Biofilm disruption by an air bubble reveals heterogeneous age-dependent detachment patterns dictated by initial extracellular matrix distribution

Bacteria often adhere to surfaces, where they form communities known as biofilms. Recently, it has been shown that biofilm formation initiates with the microscopically heterogeneous deposition of a skeleton of extracellular polymeric substances (EPS) by individual cells crawling on the surface, followed by growth of the biofilm into a surface-covering continuum. Here we report microfluidic experiments with Pseudomonas aeruginosa biofilms showing that their “hidden” heterogeneity can affect the later dynamics of their disruption.
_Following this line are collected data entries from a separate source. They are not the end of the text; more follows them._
/-- Layer or RMS normalisation backward of one row: its dx written, and the row's terms added into the parameter gradients. -/
def normBackward (rms : Bool) (lost : List Nat) (rd : Reader) (w : Who) (d : RowDesc) (st : State × List Acc) (row : Nat) : State × List Acc :=
  let (s, accs) := st
  let xs := sourceVals rd s w d row
  let dy := rowVals rd d.grad d.srcFmt row d.n
  let gain := rowGain rd d
  let (s, mu, rho) := recordFor (bump s 0x0701 w.unit noTensor 1) w d lost row (normRecord rms d.eps xs)
  let bad := rho.isNan
  let s := noteBackward s w bad (dy ++ gain ++ rowBias rd d)
  let xh := xs.map fun x => if bad then .nan else round32 ((if rms then x else round32 (x.sub mu)).mul rho)
  let n : Val := .fin false d.n 0
  let h := (gain.zip dy).map fun x => round32 (x.1.mul x.2)
  let a := if rms then Val.zero else div32 (rowSum h) n
  let c := div32 (rowSum ((h.zip xh).map fun x => x.1.mul x.2)) n
  let dx := (h.zip xh).map fun x =>
    if bad then Val.nan else rho.mul (round32 ((round32 (x.1.sub a)).sub (round32 (x.2.mul c))))
  let s := writeRow s w d row dx
  let gs := ((accs.take d.n).zip (dy.zip xh)).map fun x => accAdd x.1 (x.2.1.mul x.2.2)
  let bs := ((accs.drop d.n).zip dy).map fun x => accAdd x.1 x.2
  (s, gs ++ bs)

/-! ### Categorical draws (R174) -/

/-- The Gumbel value of 24 random bits. -/
def gumbel (r : Nat) : Val :=
  let u : Val := .fin false (2 * r + 1) (-25)
  (ln32 (ln32 u).neg).neg

/-- The drawn index of the row at position `w` of the destination tensor; none when the row has no candidate. -/
def drawRow (k : Key) (tau : Nat) (w : Nat) (zs : List Val) : Option Nat :=
  let t := decode .k16 tau
  let vs := zs.zipIdx.filterMap fun x =>
    if x.1.isNan || x.1.eq (.inf true) then none
    else
      let r := drawBits k (w * 262144 + x.2) % 2 ^ 24
      let zt := if t.eq Val.one then x.1 else div32 x.1 t
      some (x.2, round32 (zt.add (gumbel r)))
  let m := vs.foldl (fun m x => m.max x.2) (.inf true)
  (vs.find? fun x => x.2.eq m).map (·.1)

/-- A drawn index written and noted (R153, R174). -/
def putDraw (s : State) (w : Who) (d : RowDesc) (row i : Nat) : State :=
  noteWatch (writeGlobal s w (d.dst + 4 * row) (leBytes 4 i)) d.tensor (addWatch 1 (if i = 0 then 1 else 0) 0 0 0)

/-- The categorical draw of one row. The event of a row without candidates names the row within the instruction (DESIGN
CHOICE, log 113). -/
def drawOne (rd : Reader) (w : Who) (d : RowDesc) (s : State) (row : Nat) : State :=
  let zs := sourceVals rd s w d row
  let s := bump s 0x0701 w.unit noTensor 1
  match drawRow (keyOf s d.stream d.tensor) d.eps (rowIndex s d 4 row) zs with
  | some i => putDraw s w d row i
  | none =>
    let s := bump s 0x0705 w.unit noTensor 1
    putDraw (post s 0x0701 (packed [(4, d.tensor), (4, s.step.toNat), (4, row)])) w d row 0xFFFF_FFFF

/-! ### The instructions -/

/-- The row operation descriptor of an instruction. -/
def rowDescOf (s : State) (p : PInstr) : RowDesc := parseRow ((s.program.map fun g => descOf g p.desc).getD [])

/-- What a row operation reads (R165 to R175): its rows, the gradients of a backward, gains and biases, and the carry words
it chains from. -/
def rowSources (d : RowDesc) : List (Nat × Nat) :=
  let backward := d.op == 1 || d.op == 3 || d.op == 5
  let norm := decide (2 ≤ d.op) && decide (d.op ≤ 5)
  [(d.src, d.rows * d.n * fmtBytes d.srcFmt)] ++
    (if backward then [(d.grad, d.rows * d.n * fmtBytes d.srcFmt)] else []) ++
    (if norm && d.affine != 0 then [(d.affine, 4 * d.n)] else []) ++
    (if backward && norm && d.chain then [(d.paramGrad, 16 * d.n)] else [])

def eachRow (f : Reader → Who → RowDesc → State → Nat → State) (rd : Reader) (w : Who) (d : RowDesc) (s : State) : State :=
  (List.range d.rows).foldl (f rd w d) s

/-- A normalisation backward over its rows, and its parameter gradients as carry words; with no base named it writes none
(DESIGN CHOICE, log 113). -/
def normBackwardAll (rms : Bool) (lost : List Nat) (rd : Reader) (w : Who) (d : RowDesc) (s : State) : State :=
  let bad := if d.chain then (List.range (2 * d.n)).find? fun j =>
      (carryParse (leNat (rd (d.paramGrad + 8 * j) 8))).isNone else none
  match bad with
  | some j =>
    let word := leNat (rd (d.paramGrad + 8 * j) 8)
    stopStream (stop (blockFault s w.unit d.tensor j 0xA word word) w) w
  | none =>
    let (s, accs) := (List.range d.rows).foldl (normBackward rms lost rd w d) (s, paramAcc rd d)
    if d.paramGrad = 0 then s else writeGlobal s w d.paramGrad (accs.flatMap fun a => leBytes 8 (carryWord a))

/-- What a row instance reads: where its rows are a narrowed checkpoint's, the blocks that hold them (R178). -/
def rowReads (s : State) (w : Who) (d : RowDesc) : List (Nat × Nat) :=
  match narrowedAt s w d.srcFmt d.src with
  | none => rowSources d
  | some x => blockParts (peek s w.unit) x.1 (placeBlocksOf x.2 (d.rows * d.n)) ++ (rowSources d).drop 1

/-- The Row Engine operation of a code, over all rows in ascending order (R165 to R175); `lost` are the rows whose records have
an uncorrectable error (R171). -/
def rowRun (op : Nat) (lost : List Nat) (rd : Reader) (w : Who) (d : RowDesc) (s : State) : State :=
  match op with
  | 0 => eachRow softForward rd w d s
  | 1 => eachRow (softBackward lost) rd w d s
  | 2 => eachRow (normForward false) rd w d s
  | 3 => normBackwardAll false lost rd w d s
  | 4 => eachRow (normForward true) rd w d s
  | 5 => normBackwardAll true lost rd w d s
  | _ => eachRow drawOne rd w d s

/-- Blocks of such a source are noted for the check of their spans (R81). -/
def noteRowReads (s : State) (w : Who) (d : RowDesc) : State :=
  match narrowedAt s w d.srcFmt d.src with
  | some x => notePlace s w.unit (d.rows * d.n) x
  | none => s

/-- The work of a ROW instance, once its sources are here and the blocks among them pass their checks. -/
def rowWork (s : State) (w : Who) (d : RowDesc) (input : WorkIn) (tried : List (Nat × Nat)) : State :=
  withSources s w (rowReads s w d) (fun s =>
    checked s w input.stale tried (rowFault s w d) (fun rd s => rowRun d.op input.lost rd w d (noteRowReads s w d))
      (input := input)) input

/-- A ROW instruction of operation `op` issues and runs; a carry word that R124 faults is a block-format fault. -/
def rowIssue (op : Nat) (unit : Nat) (lost : List Nat) (s : State) : Host.Outcome State Fault Refusal :=
  issue s unit (fun s p => p.cls == 4 && (rowDescOf s p).op == op) fun s w p => rowWork s w (rowDescOf s p) { lost := lost } []

def execRowSoftmaxForward (unit : Nat) (s : State) : Host.Outcome State Fault Refusal :=
  rowIssue 0 unit [] s

def execRowSoftmaxBackward (unit : Nat) (s : State) (lost : List Nat := []) : Host.Outcome State Fault Refusal :=
  rowIssue 1 unit lost s

def execRowLayerNormForward (unit : Nat) (s : State) : Host.Outcome State Fault Refusal :=
  rowIssue 2 unit [] s

def execRowLayerNormBackward (unit : Nat) (s : State) (lost : List Nat := []) : Host.Outcome State Fault Refusal :=
  rowIssue 3 unit lost s

def execRowRmsNormForward (unit : Nat) (s : State) : Host.Outcome State Fault Refusal :=
  rowIssue 4 unit [] s

def execRowRmsNormBackward (unit : Nat) (s : State) (lost : List Nat := []) : Host.Outcome State Fault Refusal :=
  rowIssue 5 unit lost s

def execRowCategoricalDraw (unit : Nat) (s : State) : Host.Outcome State Fault Refusal :=
  rowIssue 6 unit [] s

end Sys2Proof.Machine
end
Using controlled air bubbles as a model for mechanical insult, we demonstrate that biofilm disruption is strongly dependent on biofilm age, and that disruption to early-stage biofilms can take the shape of a semi-regular pattern of ~15 µm diameter holes from which bacteria have been removed. We explain hole formation in terms of the rupture and retreat of the thin liquid layer created by the long bubble, which scrapes bacteria off the surface and rearranges their distribution. We find that the resulting pattern correlates with the spatial distribution of EPS: holes form where there is less EPS, whereas regions with more EPS act as strongholds against the scraping liquid front. These results show that heterogeneity in the microscale EPS skeleton of biofilms has profound consequences for later dynamics, including disruption. Because few attached cells suffice to regrow a biofilm, these results point to the importance of considering microscale heterogeneity when designing and assessing the effectiveness of biofilm removal strategies by mechanical forces.